» Exercise directions: Lift every line from the entries that includes the word "errCapacity".

/---

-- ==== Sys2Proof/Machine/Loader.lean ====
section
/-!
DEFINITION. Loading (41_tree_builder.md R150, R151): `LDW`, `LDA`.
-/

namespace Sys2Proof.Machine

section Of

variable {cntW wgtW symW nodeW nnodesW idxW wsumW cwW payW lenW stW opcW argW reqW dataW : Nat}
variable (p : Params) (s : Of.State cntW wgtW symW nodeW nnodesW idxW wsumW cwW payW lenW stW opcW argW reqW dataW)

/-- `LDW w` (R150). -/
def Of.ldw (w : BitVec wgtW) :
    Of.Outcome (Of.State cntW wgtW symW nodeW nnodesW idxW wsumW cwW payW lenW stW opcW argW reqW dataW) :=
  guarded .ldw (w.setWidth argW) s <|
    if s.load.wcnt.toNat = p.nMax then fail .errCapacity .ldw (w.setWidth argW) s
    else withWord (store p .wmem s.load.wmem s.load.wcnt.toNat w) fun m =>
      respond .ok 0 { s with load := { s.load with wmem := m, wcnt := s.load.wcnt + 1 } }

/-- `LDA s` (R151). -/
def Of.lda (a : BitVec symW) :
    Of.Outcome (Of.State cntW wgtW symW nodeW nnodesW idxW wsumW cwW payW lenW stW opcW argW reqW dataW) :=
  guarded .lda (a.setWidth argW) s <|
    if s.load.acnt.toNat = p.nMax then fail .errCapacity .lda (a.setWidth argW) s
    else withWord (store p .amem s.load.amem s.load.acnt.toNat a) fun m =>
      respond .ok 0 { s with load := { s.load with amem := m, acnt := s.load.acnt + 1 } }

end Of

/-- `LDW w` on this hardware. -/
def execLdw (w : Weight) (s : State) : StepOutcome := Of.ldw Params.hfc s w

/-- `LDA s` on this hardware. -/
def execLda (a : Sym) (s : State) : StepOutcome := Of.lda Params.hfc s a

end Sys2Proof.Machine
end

\---
/---

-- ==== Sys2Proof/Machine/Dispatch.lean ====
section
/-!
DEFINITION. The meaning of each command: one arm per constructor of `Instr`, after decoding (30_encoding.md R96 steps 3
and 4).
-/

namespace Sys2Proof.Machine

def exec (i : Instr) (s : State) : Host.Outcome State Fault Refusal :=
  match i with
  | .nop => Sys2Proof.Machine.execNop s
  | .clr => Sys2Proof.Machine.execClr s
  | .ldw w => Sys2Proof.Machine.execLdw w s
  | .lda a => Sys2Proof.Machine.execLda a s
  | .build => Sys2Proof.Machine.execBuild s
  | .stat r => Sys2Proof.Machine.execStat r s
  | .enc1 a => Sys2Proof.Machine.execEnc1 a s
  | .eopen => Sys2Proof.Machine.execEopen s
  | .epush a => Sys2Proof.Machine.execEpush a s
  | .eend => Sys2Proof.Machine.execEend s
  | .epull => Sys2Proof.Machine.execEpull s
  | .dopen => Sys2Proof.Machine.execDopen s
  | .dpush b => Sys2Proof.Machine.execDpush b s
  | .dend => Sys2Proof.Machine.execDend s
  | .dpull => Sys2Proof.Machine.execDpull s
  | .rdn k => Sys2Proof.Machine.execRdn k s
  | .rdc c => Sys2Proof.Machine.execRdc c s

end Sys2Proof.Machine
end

\---

» Answer box:
    if s.load.wcnt.toNat = p.nMax then fail .errCapacity .ldw (w.setWidth argW) s
    if s.load.acnt.toNat = p.nMax then fail .errCapacity .lda (a.setWidth argW) s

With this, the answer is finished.